1. De verplichting moet strekken tot een dulden of niet doen. Een kwalitatieve verplichting die
bijvoorbeeld inhoudt dat door de schuldenaar bepaald onderhoud moet worden verricht (een
doen) bestaat niet. Het artikel is echter niet van toepassing op verplichtingen die een
rechthebbende beperken in zijn bevoegdheid het goed te vervreemden of te bezwaren (art.
6:252 lid 5 BW).
2. Het moet gaan om registergoederen volgens art. 3:10 BW.
3. Diegene moet het goed onder bijzondere titel verkrijgen.
4. Het beding moet worden neergelegd in een notariële akte en worden ingeschreven in
openbare registers.

Met betrekking tot bovengenoemd voorbeeld houdt dit in dat, indien A en B de verplichting van B in
de vorm van een zogenaamde kwalitatieve verplichting in de zin van art. 6:252 BW gieten, er een
persoonlijke verbintenis met derdenwerking aan passieve zijde ontstaat. Men spreekt in dit verband
ook wel van een erfdienstbaarheid zonder heersend erf. De persoonlijke verplichting van B gaat
immers over op zijn rechtsopvolger onder bijzondere titel; B – en zijn eventuele rechtsopvolgers –
zullen dus ten aanzien van persoon A moeten blijven dulden dat diegene over zijn terrein zal lopen.
Een kwalitatieve verplichting zorgt daarentegen niet voor derdenwerking aan de actieve zijde.
Eventuele rechtsopvolgers van persoon A hebben dus niet het recht om over het terrein van persoon
B te wandelen.

Een verschil met de erfdienstbaarheid is dat de basis nog steeds een obligatoire overeenkomst is, en
daarmee persoonlijk van aard, terwijl – zoals we al eerder hebben gezien – een erfdienstbaarheid juist
niet toekomt aan een persoon, maar aan een ander erf. De verplichting wordt echter toch kwalitatief
gemaakt, waardoor deze overgaat op verkrijgers van het registergoed waarop de verplichting
betrekking heeft. Dit maakt de kwalitatieve verplichting een handig figuur bij verplichtingen die wel
aan een registergoed moeten blijven kleven, maar aan de kant van de schuldeiser niet afhankelijk
moeten zijn van een heersend erf.

21
Daarnaast is de categorie goederen waarop de kwalitatieve verplichting kan zien uitgebreider; een
erfdienstbaarheid kan namelijk enkel worden gevestigd op een onroerende zaak, terwijl een
kwalitatieve verplichting ziet op registergoederen, waardoor ook bijvoorbeeld teboekgestelde
schepen en luchtvaartuigen onderwerp van een kwalitatieve verplichting kunnen zijn.

Het kettingbeding
Een andere oplossing is het verbintenisrechtelijke kettingbeding.

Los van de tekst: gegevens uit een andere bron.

/-- ACKNOWLEDGE answers the stray flag and the declined count and clears them, marking the view if either changed
(R154). A code outside 0x01..0x08 is answered BAD_REQUEST with no other effect (R155). The completion of any request
taken alone, whatever fell between the two: it answers what the take settled (R137), ADOPT's does its work too (R145),
and a request that waits for the store is not completed so. Where nothing falls between, the take and then the
completion make the whole command. That a command may make the two events together or one alone is the model's choice
(95_what_each_step_holds.md; assumption log 39). A request is taken, from a POSTED cell, by a free executor, in
NO_RIDE or RIDING only (R139), and of the cells the arbiter has picked this one (R140): that the pick stands in
exec.claim is the model's choice (assumption log 11). A take where this fails, and a command of another code than the
cell's, does nothing (assumption log 1). -/
def Obligations.AcknowledgeUnknownCodesAndCompletions : Prop :=
  (∀ (p : Port) (s : State),
    (s.canTake p = true ↔ s.inReset = false ∧ s.exec.taken = none ∧ s.exec.claim = some p ∧ (s.port p).cell = .posted ∧
      (s.ride.state = .noRide ∨ s.ride.state = .riding)) ∧
    (∀ code, s.takes p code = true ↔ s.canTake p = true ∧ s.requestCode p = code) ∧
    s.requestCode p = (s.rd (Config.cellBase p + 1)).toNat ∧ ∀ k, s.param p k = (s.rd (Config.cellBase p + 4 + k)).toNat) ∧
  (∀ (c : RequestStep → Instr) (p : Port) (s : State),
    let mine (x : State) : Prop :=
      (c = .adopt ∧ x.requestCode p = 1) ∨ (c = .clearSlot ∧ x.requestCode p = 2) ∨
      (c = .clearPort ∧ x.requestCode p = 3) ∨ (c = .fetchFrame ∧ x.requestCode p = 4) ∨
      (c = .fetchQualifier ∧ x.requestCode p = 5) ∨ (c = .readRetained ∧ x.requestCode p = 6) ∨
      (c = .eraseRetained ∧ x.requestCode p = 7) ∨ (c = .acknowledge ∧ x.requestCode p = 8) ∨
      (c = .badRequest ∧ (x.requestCode p = 0 ∨ 8 < x.requestCode p))
    let request : Prop := c = .adopt ∨ c = .clearSlot ∨ c = .clearPort ∨ c = .fetchFrame ∨ c = .fetchQualifier ∨
      c = .readRetained ∨ c = .eraseRetained ∨ c = .acknowledge ∨ c = .badRequest
    (request → s.canTake p = false → ∀ part, part ≠ .completion → exec (c { port := p, part := part }) s = .next s) ∧
    (request → ¬mine s → ∀ part, exec (c { port := p, part := part }) s = .next s) ∧
    (s.MemoriesCanonical → mine s →
    (s.inReset = false → ∀ st answer, s.exec.taken = some (.reply p st answer) →
      ∃ t, exec (c { port := p, part := .completion }) s = .next t ∧
        AnswersOnly s t p st (match st with
          | .ok | .storeFault => answer
          | .badRequest | .badTarget | .notAdopted | .rideLocked | .locked | .absent => [])) ∧
    (s.inReset = false → ∀ fault answer, s.exec.taken = some (.adopted p fault answer) →
      ∃ t, exec (c { port := p, part := .completion }) s = .next t ∧
        t.Answered p (if fault then .storeFault else .ok) answer ∧ AdoptDone s t p ∧ SameFaults s t ∧ SameStore s t ∧
        SameWorld s t ∧ t.slots = s.slots ∧ t.ride = s.ride) ∧
    ((∀ st answer, s.exec.taken ≠ some (.reply p st answer)) →
      (∀ fault answer, s.exec.taken ≠ some (.adopted p fault answer)) →
      exec (c { port := p, part := .completion }) s = .next s) ∧
    (s.canTake p = true → ∃ u, exec (c { port := p, part := .take }) s = .next u ∧ (u.port p).cell = .taken ∧
      u.exec.pref = p.other ∧ u.inReset = false ∧ mine u ∧
      (∀ y, (y = Config.cellBase p + 2 ∨ y = Config.cellBase p + 3 ∨
        (Config.cellBase p + 16 ≤ y ∧ y < Config.cellBase p + 64)) → u.rd y = s.rd y) ∧
      exec (c { port := p, part := .whole }) s = exec (c { port := p, part := .completion }) u))) ∧
  ∀ (p : Port) (s : State), s.MemoriesCanonical →
    (s.takes p 8 = true → ∀ part, part ≠ .completion →
      ∃ t, exec (.acknowledge { port := p, part := part }) s = .next t ∧
        (let answer := [byteOf (flagBit (s.port p).stray 0), byteOf (s.port p).declined];
          (part = .whole → t.Answered p .ok answer) ∧ (part = .take → t.Waits p (.reply p .ok answer))) ∧
        (t.port p).stray = false ∧ (t.port p).declined = 0 ∧
        (t.port p.other).stray = (s.port p.other).stray ∧ (t.port p.other).declined = (s.port p.other).declined ∧
        t.pub = { s.pub with
          dirty := s.pub.dirty || (s.port p).stray || decide ((s.port p).declined ≠ 0) } ∧ SameInside s t) ∧
    (s.canTake p = true → (s.requestCode p = 0 ∨ 8 < s.requestCode p) →
      Replies .badRequest s p .badRequest [])
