-- ==== Sys2Proof/Laws/Images.lean ====
section
/-!
SUPPORT. What restore reads from flash: a byte no cell lists reads erased, a sector without cells is ERASED and holds no
image, and an image parsed from a sector names that sector.
-/

namespace Sys2Proof.Machine

/-- A byte that no cell lists reads as every unlisted byte does. -/
theorem Memory.read_unlisted (dflt : Byte) (m : Memory) (a : Nat) (h : ∀ c ∈ m, c.1 ≠ a) : m.read dflt a = dflt := by
  induction m with
  | nil => rfl
  | cons c rest ih =>
    rw [Memory.read, if_neg (h c List.mem_cons_self)]
    exact ih fun x hx => h x (List.mem_cons_of_mem _ hx)

/-- A log sector without cells reads blank. -/
theorem allBlank_of_unlisted (flash : Memory) (k : Fin 16)
    (h : ∀ c ∈ flash, c.1 < 2048 * k.val ∨ 2048 * k.val + 2048 ≤ c.1) : allBlank (sectorBytes flash k) = true := by
  simp only [allBlank, sectorBytes, Memory.readBytes, List.all_eq_true, List.mem_map, List.mem_range]
  rintro _ ⟨i, hi, rfl⟩
  have hb : i < 2048 := hi
  refine decide_eq_true (Memory.read_unlisted _ _ _ fun c hc he => ?_)
  have ha : sectorAddr k 0 = 2048 * k.val := rfl
  have := h c hc
  omega

/-- What begins on blank bytes is blank. -/
theorem allBlank_drop (bs : List Byte) (n : Nat) (h : allBlank bs = true) : allBlank (bs.drop n) = true := by
  simp only [allBlank, List.all_eq_true] at h ⊢
  exact fun b hb => h b (List.mem_of_mem_drop hb)

/-- A blank log sector is ERASED and holds no image (R130). -/
theorem classifySector_of_blank (flash : Memory) (k : Fin 16) (h : allBlank (sectorBytes flash k) = true) :
    classifySector flash k = ({ state := .erased, marked := false, firstSeq := none, used := 0 }, [], .blank 0) := by
  simp only [classifySector, allBlank_drop _ _ h, h, reduceIte, Bool.true_eq_false]

/-- An image parsed in sector `k` names that sector. -/
theorem parseImage_sector (k : Fin 16) (line : Nat) (bs : List Byte) (im : Image) (h : parseImage k line bs = some im) :
    im.sector = k := by
  unfold parseImage at h
  repeat' split at h
  all_goals cases h
  all_goals rfl

/-- Every image of the walk of sector `k` names that sector. -/
theorem walk_sector (k : Fin 16) (fuel line : Nat) (bs : List Byte) : ∀ im ∈ (walk k fuel line bs).1, im.sector = k := by
  induction fuel generalizing line bs with
  | zero => simp [walk]
  | succ n ih =>
    intro im
    unfold walk
    repeat' split
    · simp
    · simp
    · simp
    · intro h
      rcases List.mem_cons.mp h with rfl | h
      · exact parseImage_sector _ _ _ _ ‹_›
      · exact ih _ _ im h

/-- The images restore finds in a log sector name that sector. -/
theorem classifySector_sector (flash : Memory) (k : Fin 16) : ∀ im ∈ (classifySector flash k).2.1, im.sector = k := by
  intro im
  unfold classifySector
  simp only
  repeat' split
  · simp
  · simp
  · simp
  all_goals
    rename_i hw
    intro h
    exact walk_sector k _ _ _ im (by rw [hw]; exact h)

/-- With cells in one log sector alone, restore parses that sector's images alone (R130). -/
theorem parsedImages_of_one_sector (flash : Memory) (k : Fin 16)
    (h : ∀ c ∈ flash, 2048 * k.val ≤ c.1 ∧ c.1 < 2048 * k.val + 2048) : ∀ y ∈ parsedImages flash, y.sector = k := by
  intro y hy
  simp only [parsedImages, classifyAll, List.flatMap_map, List.mem_flatMap] at hy
  obtain ⟨j, -, hj⟩ := hy
  by_cases hjk : j = k
  · exact hjk ▸ classifySector_sector flash j y hj
  · rw [classifySector_of_blank flash j (allBlank_of_unlisted flash j fun c hc => by
      have := h c hc
      have : j.val ≠ k.val := fun e => hjk (Fin.ext e)
      omega)] at hj
    cases hj

/-- Where only one member of a list gives anything, the whole gives what it gives. -/
theorem flatMap_of_one {α β : Type} (l : List α) (f : α → List β) (k : α) (hn : l.Nodup) (hk : k ∈ l)
    (h : ∀ j ∈ l, j ≠ k → f j = []) : l.flatMap f = f k := by
  induction l with
  | nil => cases hk
  | cons j rest ih =>
    rw [List.flatMap_cons]
    obtain ⟨hj, hr⟩ := List.nodup_cons.mp hn
    rcases List.mem_cons.mp hk with rfl | hm
    · rw [List.flatMap_eq_nil_iff.mpr fun i hi => h i (List.mem_cons_of_mem _ hi) (fun e => hj (e ▸ hi)), List.append_nil]
    · rw [h j List.mem_cons_self (fun e => hj (e ▸ hm)), List.nil_append]
      exact ih hr hm fun i hi => h i (List.mem_cons_of_mem _ hi)

/-- With cells in one log sector alone, restore's images are those of that sector (R130). -/
theorem parsedImages_eq_of_one_sector (flash : Memory) (k : Fin 16)
    (h : ∀ c ∈ flash, 2048 * k.val ≤ c.1 ∧ c.1 < 2048 * k.val + 2048) :
    parsedImages flash = (classifySector flash k).2.1 := by
  simp only [parsedImages, classifyAll, List.flatMap_map]
  refine flatMap_of_one _ _ k (List.nodup_finRange 16) (List.mem_finRange k) fun j _ hjk => ?_
  rw [classifySector_of_blank flash j (allBlank_of_unlisted flash j fun c hc => by
    have := h c hc
    have : j.val ≠ k.val := fun e => hjk (Fin.ext e)
    omega)]

end Sys2Proof.Machine
end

Het kettingbeding bestaat uit een
samenstel van beloften om te zullen contracteren. Dit werkt als volgt: de schuldenaar verbindt zich
tegenover de oorspronkelijke schuldeiser om een concrete verplichting na te komen, de bewuste
verplichting op te leggen aan zijn rechtsopvolger en met deze rechtsopvolger overeen te komen dat
ook hij op zijn beurt zowel de concrete verplichting als de doorgifteverplichting aan zijn opvolgers zal
opleggen. Toegepast op het eerdergenoemde voorbeeld zal het kettingbeding er als volgt uitzien:

A belooft aan B:
1. Ik laat jou over mijn grond wandelen.
2. Ik zal mijn opvolger (C) ertoe verplichten om jou over die grond te laten wandelen.
3. Ik zal C ertoe verplichten om die verplichting op zijn beurt aan zijn opvolger (D) door te geven.
4. Ik zal C ertoe verplichten om de doorgeefverplichting aan zijn opvolgers op te leggen.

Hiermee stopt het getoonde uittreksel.